Software/SaaS M&A Deal Volume and Spending

Q3 also marked the fourth consecutive quarter there was at least one $500 million+ SaaS transaction, evidence the software industry’s largest public companies are now convinced of the viability and potential of SaaS in the enterprise market.

This excerpt is from our complimentary Q3 2012 Software Industry Financial Report which can be downloaded here:  http://www.softwareequity.com/research_reports.aspx

As we went to press, 405 software industry M&A transactions were reported in the third quarter (Figure 26).  We expect the final tally for 3Q12 to reach 420, since M&A announcements and related data for the quarter are often released well into the following quarter.  As testament, our initial total of 422 deals for Q2, as referenced in our second quarter report, was revised upward to a final count of 449 software/SaaS transactions.  Quarterly software/SaaS M&A deal volume has now surpassed 400 – the historical benchmark for healthy software M&A volume – for nine straight quarters.

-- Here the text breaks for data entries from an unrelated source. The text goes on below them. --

-- ==== Sys2Proof/Machine/Order.lean ====
section
/-! DEFINITION. Memory ordering: locations, write sets, frontiers, Reads, Commits and Merges (R225, R227 to R232, R234 to R237). -/

namespace Sys2Proof.Machine

/-! ## One location: its bytes as memory holds them (R225, R74, R76) -/

/-- n ≤ 8 bytes at a place, local store under the accessor's own generation `own` where no region governs: the newest committed
write. A peer's bytes are free values, others at another moment (DESIGN CHOICE, log 6). -/
def State.readAt (s : State) (pl : Place) (n : Nat) (own : BitVec 16) : Nat :=
  match pl with
  | .ls c off => let k := s.core c; k.lsRead (k.gov own off).1 off n
  | .hbm m => Memory.read s.hbm m n
  | .host a => Memory.read s.hostMem a n
  | .peer k a => (Config.peerWord s.free k a).toNat % 256 ^ n

/-- n ≤ 8 bytes written at a place. A write to a peer leaves the device; one to a page whose key is destroyed is lost (R338). -/
def State.writeAt (s : State) (pl : Place) (n v : Nat) (own : BitVec 16) : State :=
  match pl with
  | .ls c off => s.modCore c (fun k => k.lsWrite (k.gov own off).1 off n v)
  | .hbm m => if s.host.dead.contains (m / 65536) then s else { s with hbm := Memory.write s.hbm m v n }
  | .host a => { s with hostMem := Memory.write s.hostMem a v n }
  | .peer _ _ => s

def Place.plus (pl : Place) (n : Nat) : Place :=
  match pl with
  | .ls c off => .ls c (off + n)
  | .hbm m => .hbm (m + n)
  | .host a => .host (a + n)
  | .peer k a => .peer k (a + n)

/-- The aligned 8-byte word of a byte, as a number: the reads of its bytes look back alike (R226). -/
def Place.wordKey : Place → Nat
  | .ls c off => 4 * (c * 2 ^ 20 + off / 8)
  | .hbm m => 4 * (m / 8) + 1
  | .host a => 4 * (a / 8) + 2
  | .peer k a => 4 * (16 * (a / 8) + k) + 3

/-- Two byte runs meet. -/
def Place.overlaps (p : Place) (n : Nat) (q : Place) (m : Nat) : Bool :=
  match p, q with
  | .ls c a, .ls d b => c == d && decide (a < b + m) && decide (b < a + n)
  | .hbm a, .hbm b => decide (a < b + m) && decide (b < a + n)
  | .host a, .host b => decide (a < b + m) && decide (b < a + n)
  | .peer j a, .peer k b => j == k && decide (a < b + m) && decide (b < a + n)
  | _, _ => false

/-! ## Sets of writers (R234) -/

def Parties.has (p : Parties) (w : Writer) : Bool :=
  match p, w with
  | .ctx u, .ctx v _ _ q _ => u == v && q == 0
  | .cores l, .ctx _ c _ _ _ => l.contains c
  | .part x y w h, .ctx _ c _ _ _ =>
    isArray c && decide (x ≤ squareOf c % 24) && decide (squareOf c % 24 < x + w) && decide (y ≤ squareOf c / 24) && decide (squareOf c / 24 < y + h)
  | .device, .ctx _ _ _ _ _ => true
  | .device, .disp => true
  | .system, _ => true
  | .queue u q, .ctx v _ _ r _ => u == v && q == r
  | .port a, .port b => a == b
  | _, _ => false
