def exitBody : M Unit := do
  let x ← M.me
  let e ← M.env
  if x.replaying then M.park 1 0 .replays
  else
    match x.inl with
    | n :: _ =>
      waitDrained
      M.modify (fun s => exitInline s e.core e.slot n)
    | [] =>
      if x.landing && x.hasRec then
        waitDrained
        raisePending true true true
        M.modify (fun s => endLanding s e.core e.slot)
      else
        let s ← M.state
        if x.chain && lastOfItem s e.core e.slot then
          let vs ← slotValues x (openSlots s x)
          if vs.isEmpty then pure () else waitPerformed
          M.modify (fun s => publishBy s x.uid x.run x.index vs)
        else pure ()
        M.modify (fun s => s.joinChan (.ended x.run) (s.front x.uid))
        M.modify (fun s => endCtx .exited s e.core e.slot)

def execExit (s : State) : Host.Outcome State Fault Refusal := run .exit exitBody s

end Sys2Proof.Machine
end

Software/SaaS mega deals (>$500 million) in the third quarter included Verint Systems’ acquisition of Comverse Technology ($1.5 billion EV, 0.7x TTM revenue); IBM’s acquisition of Kenexa ($1.4 billion, 4.1x); Roper Industries’ acquisition of Sunquest Information ($1.4 billion); VMWare’s acquisition of Nicira Networks ($1.3 billion); Thoma Bravo’s acquisition of Deltek ($1.1 billion, 3.0x); Publicis Groupe’s acquisition of LBi International ($581.2 million, 1.9x); and HiSoft Technology’s acquisition of VanceInfo Technologies ($506.4 million, 1.3x).

Thoma Bravo’s acquisition of Deltek marks the third consecutive quarter mega-deal buyers included a private equity firm, suggesting PE firms have improved deal financing capabilities and a healthier appetite.   As important, Deltek’s 3.4x TTM revenue exit multiple suggests some PE firms are willing to pay a strategic value for the right asset.

Q3 also marked the fourth consecutive quarter there was at least one $500 million+ SaaS transaction, evidence the software industry’s largest public companies are now convinced of the viability and potential of SaaS in the enterprise market.  Having drawn that conclusion, these industry behemoths are now aggressively targeting the largest and most successful SaaS companies, which have now achieved critical mass to warrant the attention.

As for the third quarter’s total spend, the aggregate purchase price of 3Q12’s software/SaaS transactions with announced price tags was $12.2 billion, 45% lower than 2Q12’s $22.3 billion, and the lowest quarterly spend we’ve seen since 1Q10.  On a TTM basis, as of the close of the third quarter $63.1 billion was expended on software/SaaS transactions, down from $70.4 billion YoY.  The average deal size, after a period of rapid growth, began to level off in 4Q11 at $42 million, and declined to $36 million in 3Q12, a 14.3% YoY decrease (Figure 27).

While one could conclude the declining aggregate deal spend and average deal size have suffered because of continuing buyer uncertainty about the broader economy, the steady number of software/SaaS M&A transactions, and the much improved median exit multiple (see below) suggests the declines may be attributable to a greater number of smaller software companies being acquired.